NearStar Fusion is developing a simplified modular approach to nuclear fusion.

Turbase the Network

By Artem V. Shamsutdinov
December 6th, 2023

Storage of Repository data is pretty straight forward - every entry in its transaction log can be a separate file, timestamped at the time of its creation (preferably the proven time of persistence of the transaction log entry). But the retrieval of data is a lot more complex. The original idea was to store each repository in a folder, with data being broken out in chronological increments (days, months, years) into their own folders. Eventually the idea of rolling up older transactions into single files was added, so that data for a given year can be rolled up into a single file for faster retrieval (with a flat directory structure containing year, month, day aggregates and recent individual log entries that call all be retrieved at the same time after the directory contents are read).

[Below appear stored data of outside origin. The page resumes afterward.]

-- ==== Sys2Proof/Laws/FrameImage.lean ====
section
/-! SUPPORT. What the operations of Machine/Image.lean may change: one lemma for each. -/

namespace Sys2Proof.Laws

open Sys2Proof Sys2Proof.Machine

theorem putReport_within {s l maker} : Within [.regs, .str, .fresh] s (putReport s l maker) := by
  unfold putReport
  exact (.step (sf_within ..) rfl (.step (wreg_within ..) rfl (.step (tickFresh_within ..) rfl (.step (upd_str ..) rfl (.refl _ _)))))

end Sys2Proof.Laws
end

AIRport runs primarily on the client device, with the transaction logs being retrieved and composed into a working database right on user's phones or computers. This is needed to ensure data privacy, with transaction logs being encrypted (and decrypted) on user devices. This means that even in the optimal case of all data for a repository being created in a single year (and thus a single file) 2 serially placed network calls are required to retrieve the data. And in the ideal situation a single network call would be placed to retrieve all of the data for a Repository.

So, my latest thinking has been on how to accomplish that and so far I see no way of doing so without introducing a dedicated network of database nodes that will aggregate the data. This is further reinforced by my recent findings on how Filecoin and Arweave work - both require CDN like networks on top of them to ensure fast data retrieval and persistence.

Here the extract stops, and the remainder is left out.